### Instructions for the task
Find the line holding "s.pg := rfl" in the entries below. Give it again exactly, along with every line after it up to and including the line holding "s.sites := rfl".

### Records provided
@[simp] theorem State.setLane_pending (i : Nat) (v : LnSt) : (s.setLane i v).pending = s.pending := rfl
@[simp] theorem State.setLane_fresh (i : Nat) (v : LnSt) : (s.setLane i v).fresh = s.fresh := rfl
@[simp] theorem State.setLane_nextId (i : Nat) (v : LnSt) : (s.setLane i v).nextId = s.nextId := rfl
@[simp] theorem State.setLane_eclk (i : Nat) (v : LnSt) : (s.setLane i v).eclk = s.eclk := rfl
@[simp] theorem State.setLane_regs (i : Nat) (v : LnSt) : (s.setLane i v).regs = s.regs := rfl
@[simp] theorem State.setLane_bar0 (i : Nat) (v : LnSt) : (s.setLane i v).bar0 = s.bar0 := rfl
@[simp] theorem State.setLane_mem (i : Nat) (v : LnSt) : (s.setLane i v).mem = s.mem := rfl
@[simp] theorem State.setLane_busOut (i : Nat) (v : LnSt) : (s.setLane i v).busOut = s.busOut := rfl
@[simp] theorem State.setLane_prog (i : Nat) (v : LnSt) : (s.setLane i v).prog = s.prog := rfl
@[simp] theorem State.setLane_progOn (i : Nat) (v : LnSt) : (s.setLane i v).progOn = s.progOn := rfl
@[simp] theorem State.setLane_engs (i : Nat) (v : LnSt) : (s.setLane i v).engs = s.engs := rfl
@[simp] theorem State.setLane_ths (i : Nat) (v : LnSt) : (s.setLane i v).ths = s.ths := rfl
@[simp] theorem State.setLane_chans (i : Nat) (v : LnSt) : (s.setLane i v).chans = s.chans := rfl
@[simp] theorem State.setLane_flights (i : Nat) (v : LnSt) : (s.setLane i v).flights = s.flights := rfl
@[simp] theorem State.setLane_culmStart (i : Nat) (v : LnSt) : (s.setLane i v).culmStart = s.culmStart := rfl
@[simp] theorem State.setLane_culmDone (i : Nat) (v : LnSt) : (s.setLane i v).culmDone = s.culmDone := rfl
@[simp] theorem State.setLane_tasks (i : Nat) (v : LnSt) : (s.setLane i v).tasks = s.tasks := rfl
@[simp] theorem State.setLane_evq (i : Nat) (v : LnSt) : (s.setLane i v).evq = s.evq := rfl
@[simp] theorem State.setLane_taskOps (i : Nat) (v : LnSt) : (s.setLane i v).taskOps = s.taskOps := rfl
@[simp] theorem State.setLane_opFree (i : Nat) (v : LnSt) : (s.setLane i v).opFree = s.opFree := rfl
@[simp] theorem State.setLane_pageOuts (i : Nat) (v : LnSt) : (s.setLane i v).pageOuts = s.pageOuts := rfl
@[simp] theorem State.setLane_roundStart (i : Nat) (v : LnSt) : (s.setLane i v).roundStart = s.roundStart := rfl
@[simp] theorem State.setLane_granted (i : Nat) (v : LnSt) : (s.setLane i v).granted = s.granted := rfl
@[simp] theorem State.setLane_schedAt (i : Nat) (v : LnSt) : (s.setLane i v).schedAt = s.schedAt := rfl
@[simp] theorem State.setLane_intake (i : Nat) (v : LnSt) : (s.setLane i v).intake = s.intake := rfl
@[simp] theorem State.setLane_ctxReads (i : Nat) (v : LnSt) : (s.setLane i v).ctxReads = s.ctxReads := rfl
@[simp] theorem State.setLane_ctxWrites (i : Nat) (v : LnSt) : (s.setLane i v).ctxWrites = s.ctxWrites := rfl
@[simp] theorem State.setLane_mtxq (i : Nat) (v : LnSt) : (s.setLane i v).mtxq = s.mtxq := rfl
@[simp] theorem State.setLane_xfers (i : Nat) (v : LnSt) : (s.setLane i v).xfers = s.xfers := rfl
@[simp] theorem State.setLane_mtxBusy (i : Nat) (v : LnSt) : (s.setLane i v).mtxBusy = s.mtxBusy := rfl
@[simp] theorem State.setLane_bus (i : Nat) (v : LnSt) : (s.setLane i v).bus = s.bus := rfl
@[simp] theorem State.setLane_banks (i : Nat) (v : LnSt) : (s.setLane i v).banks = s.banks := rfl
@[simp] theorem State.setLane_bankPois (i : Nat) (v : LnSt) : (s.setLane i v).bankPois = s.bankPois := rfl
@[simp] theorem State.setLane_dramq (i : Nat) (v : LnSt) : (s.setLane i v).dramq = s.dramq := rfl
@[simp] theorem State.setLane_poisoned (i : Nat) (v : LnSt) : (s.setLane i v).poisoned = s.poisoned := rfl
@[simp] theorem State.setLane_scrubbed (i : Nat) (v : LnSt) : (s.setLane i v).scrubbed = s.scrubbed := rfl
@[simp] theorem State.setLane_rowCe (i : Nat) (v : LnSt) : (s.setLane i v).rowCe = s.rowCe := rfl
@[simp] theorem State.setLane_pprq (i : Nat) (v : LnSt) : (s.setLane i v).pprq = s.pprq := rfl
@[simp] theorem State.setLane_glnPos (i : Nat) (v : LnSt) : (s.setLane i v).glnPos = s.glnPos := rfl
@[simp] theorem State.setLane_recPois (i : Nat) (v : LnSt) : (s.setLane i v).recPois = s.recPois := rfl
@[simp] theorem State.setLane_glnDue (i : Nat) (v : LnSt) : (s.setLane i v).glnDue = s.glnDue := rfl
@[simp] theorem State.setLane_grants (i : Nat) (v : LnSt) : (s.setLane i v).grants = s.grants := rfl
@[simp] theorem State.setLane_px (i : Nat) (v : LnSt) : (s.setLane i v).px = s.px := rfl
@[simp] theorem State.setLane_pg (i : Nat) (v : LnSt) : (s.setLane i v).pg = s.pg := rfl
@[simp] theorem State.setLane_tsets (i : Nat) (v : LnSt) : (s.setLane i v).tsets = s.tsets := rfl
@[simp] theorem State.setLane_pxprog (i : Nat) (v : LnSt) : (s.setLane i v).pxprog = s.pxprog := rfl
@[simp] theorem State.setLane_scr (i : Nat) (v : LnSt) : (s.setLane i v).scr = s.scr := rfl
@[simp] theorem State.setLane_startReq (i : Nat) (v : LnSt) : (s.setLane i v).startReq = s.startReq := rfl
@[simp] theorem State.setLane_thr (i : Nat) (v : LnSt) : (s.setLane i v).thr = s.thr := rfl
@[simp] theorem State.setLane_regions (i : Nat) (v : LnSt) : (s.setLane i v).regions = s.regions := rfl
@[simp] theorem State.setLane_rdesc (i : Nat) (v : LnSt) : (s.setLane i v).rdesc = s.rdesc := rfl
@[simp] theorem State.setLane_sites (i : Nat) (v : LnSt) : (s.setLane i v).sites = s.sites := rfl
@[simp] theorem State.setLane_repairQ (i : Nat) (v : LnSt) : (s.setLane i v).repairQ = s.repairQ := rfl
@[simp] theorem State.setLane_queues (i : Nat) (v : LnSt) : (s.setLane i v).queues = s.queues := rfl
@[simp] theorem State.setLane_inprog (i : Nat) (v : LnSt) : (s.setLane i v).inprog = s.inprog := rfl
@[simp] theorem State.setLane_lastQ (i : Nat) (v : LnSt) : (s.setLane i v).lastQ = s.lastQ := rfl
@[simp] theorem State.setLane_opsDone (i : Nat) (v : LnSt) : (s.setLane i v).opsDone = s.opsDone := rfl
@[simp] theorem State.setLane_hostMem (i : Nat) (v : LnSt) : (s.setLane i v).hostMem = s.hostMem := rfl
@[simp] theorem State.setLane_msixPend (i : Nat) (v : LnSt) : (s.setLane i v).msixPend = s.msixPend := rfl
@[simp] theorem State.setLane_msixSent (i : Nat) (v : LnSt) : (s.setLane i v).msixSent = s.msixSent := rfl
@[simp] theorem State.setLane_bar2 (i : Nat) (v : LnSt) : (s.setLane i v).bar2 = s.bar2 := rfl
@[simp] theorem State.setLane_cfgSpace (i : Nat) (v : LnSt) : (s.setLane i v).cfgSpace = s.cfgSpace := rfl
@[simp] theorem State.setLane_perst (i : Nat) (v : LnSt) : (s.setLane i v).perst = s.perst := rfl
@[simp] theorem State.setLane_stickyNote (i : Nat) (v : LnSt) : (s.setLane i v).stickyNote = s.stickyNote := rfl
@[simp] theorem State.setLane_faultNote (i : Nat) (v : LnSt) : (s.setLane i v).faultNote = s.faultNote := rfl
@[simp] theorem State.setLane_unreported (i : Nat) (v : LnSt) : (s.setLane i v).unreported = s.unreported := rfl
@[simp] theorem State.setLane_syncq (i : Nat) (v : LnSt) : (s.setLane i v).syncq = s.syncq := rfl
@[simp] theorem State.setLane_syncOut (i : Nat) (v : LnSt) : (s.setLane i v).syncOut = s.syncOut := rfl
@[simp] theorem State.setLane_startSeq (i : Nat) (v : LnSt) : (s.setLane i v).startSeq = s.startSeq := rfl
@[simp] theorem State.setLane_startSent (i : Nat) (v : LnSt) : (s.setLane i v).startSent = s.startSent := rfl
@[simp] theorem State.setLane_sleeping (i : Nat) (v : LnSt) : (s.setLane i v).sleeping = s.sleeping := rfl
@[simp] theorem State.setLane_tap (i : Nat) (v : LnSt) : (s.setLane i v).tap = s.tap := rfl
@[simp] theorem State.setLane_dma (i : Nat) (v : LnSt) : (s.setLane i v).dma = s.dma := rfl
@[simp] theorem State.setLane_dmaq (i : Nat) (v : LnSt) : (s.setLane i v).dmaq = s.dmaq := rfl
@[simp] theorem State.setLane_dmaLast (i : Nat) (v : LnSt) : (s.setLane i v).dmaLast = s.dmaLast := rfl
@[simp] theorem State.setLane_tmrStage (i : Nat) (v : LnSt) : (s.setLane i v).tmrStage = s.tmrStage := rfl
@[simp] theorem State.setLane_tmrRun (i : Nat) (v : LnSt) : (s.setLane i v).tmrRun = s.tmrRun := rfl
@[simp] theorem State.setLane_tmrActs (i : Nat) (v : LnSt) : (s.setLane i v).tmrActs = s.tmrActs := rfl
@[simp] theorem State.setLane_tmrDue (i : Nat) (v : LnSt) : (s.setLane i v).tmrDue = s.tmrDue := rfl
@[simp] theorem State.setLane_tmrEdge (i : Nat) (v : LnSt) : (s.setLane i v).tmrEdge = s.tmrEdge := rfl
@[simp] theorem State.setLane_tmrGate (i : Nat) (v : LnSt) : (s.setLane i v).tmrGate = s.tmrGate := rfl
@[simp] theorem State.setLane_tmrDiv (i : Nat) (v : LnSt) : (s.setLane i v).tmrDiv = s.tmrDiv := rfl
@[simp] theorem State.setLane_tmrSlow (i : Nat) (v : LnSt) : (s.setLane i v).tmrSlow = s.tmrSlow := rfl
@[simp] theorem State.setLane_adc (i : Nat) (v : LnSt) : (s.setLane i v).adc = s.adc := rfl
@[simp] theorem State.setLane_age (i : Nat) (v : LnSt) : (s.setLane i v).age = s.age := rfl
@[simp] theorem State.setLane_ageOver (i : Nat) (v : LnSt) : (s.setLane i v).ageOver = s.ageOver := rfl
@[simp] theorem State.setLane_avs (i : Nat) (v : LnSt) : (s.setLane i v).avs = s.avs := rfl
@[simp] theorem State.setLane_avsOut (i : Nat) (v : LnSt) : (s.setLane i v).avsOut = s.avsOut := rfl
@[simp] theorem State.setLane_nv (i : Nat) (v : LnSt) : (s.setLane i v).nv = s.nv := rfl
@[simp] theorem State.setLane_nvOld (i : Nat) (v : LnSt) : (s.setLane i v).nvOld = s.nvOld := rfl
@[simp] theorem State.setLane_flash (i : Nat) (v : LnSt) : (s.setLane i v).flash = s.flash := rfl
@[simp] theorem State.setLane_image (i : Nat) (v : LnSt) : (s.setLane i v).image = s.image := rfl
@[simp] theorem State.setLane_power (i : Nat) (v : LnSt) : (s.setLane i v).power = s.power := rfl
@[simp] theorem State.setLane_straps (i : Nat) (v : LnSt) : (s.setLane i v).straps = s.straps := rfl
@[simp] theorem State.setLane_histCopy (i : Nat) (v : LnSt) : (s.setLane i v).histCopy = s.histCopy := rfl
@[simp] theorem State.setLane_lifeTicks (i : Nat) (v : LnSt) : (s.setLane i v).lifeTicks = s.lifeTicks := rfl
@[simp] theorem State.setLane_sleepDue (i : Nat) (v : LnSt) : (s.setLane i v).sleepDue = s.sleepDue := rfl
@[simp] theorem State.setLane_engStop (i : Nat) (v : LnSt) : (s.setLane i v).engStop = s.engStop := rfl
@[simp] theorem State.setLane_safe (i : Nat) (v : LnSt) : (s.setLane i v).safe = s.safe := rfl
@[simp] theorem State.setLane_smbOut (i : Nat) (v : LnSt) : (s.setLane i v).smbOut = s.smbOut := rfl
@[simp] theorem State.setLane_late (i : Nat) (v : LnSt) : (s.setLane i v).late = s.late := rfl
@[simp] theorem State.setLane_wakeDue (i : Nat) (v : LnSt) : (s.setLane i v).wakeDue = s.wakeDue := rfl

### Solution for this problem
@[simp] theorem State.setLane_pg (i : Nat) (v : LnSt) : (s.setLane i v).pg = s.pg := rfl
@[simp] theorem State.setLane_tsets (i : Nat) (v : LnSt) : (s.setLane i v).tsets = s.tsets := rfl
@[simp] theorem State.setLane_pxprog (i : Nat) (v : LnSt) : (s.setLane i v).pxprog = s.pxprog := rfl
@[simp] theorem State.setLane_scr (i : Nat) (v : LnSt) : (s.setLane i v).scr = s.scr := rfl
@[simp] theorem State.setLane_startReq (i : Nat) (v : LnSt) : (s.setLane i v).startReq = s.startReq := rfl
@[simp] theorem State.setLane_thr (i : Nat) (v : LnSt) : (s.setLane i v).thr = s.thr := rfl
@[simp] theorem State.setLane_regions (i : Nat) (v : LnSt) : (s.setLane i v).regions = s.regions := rfl
@[simp] theorem State.setLane_rdesc (i : Nat) (v : LnSt) : (s.setLane i v).rdesc = s.rdesc := rfl
@[simp] theorem State.setLane_sites (i : Nat) (v : LnSt) : (s.setLane i v).sites = s.sites := rfl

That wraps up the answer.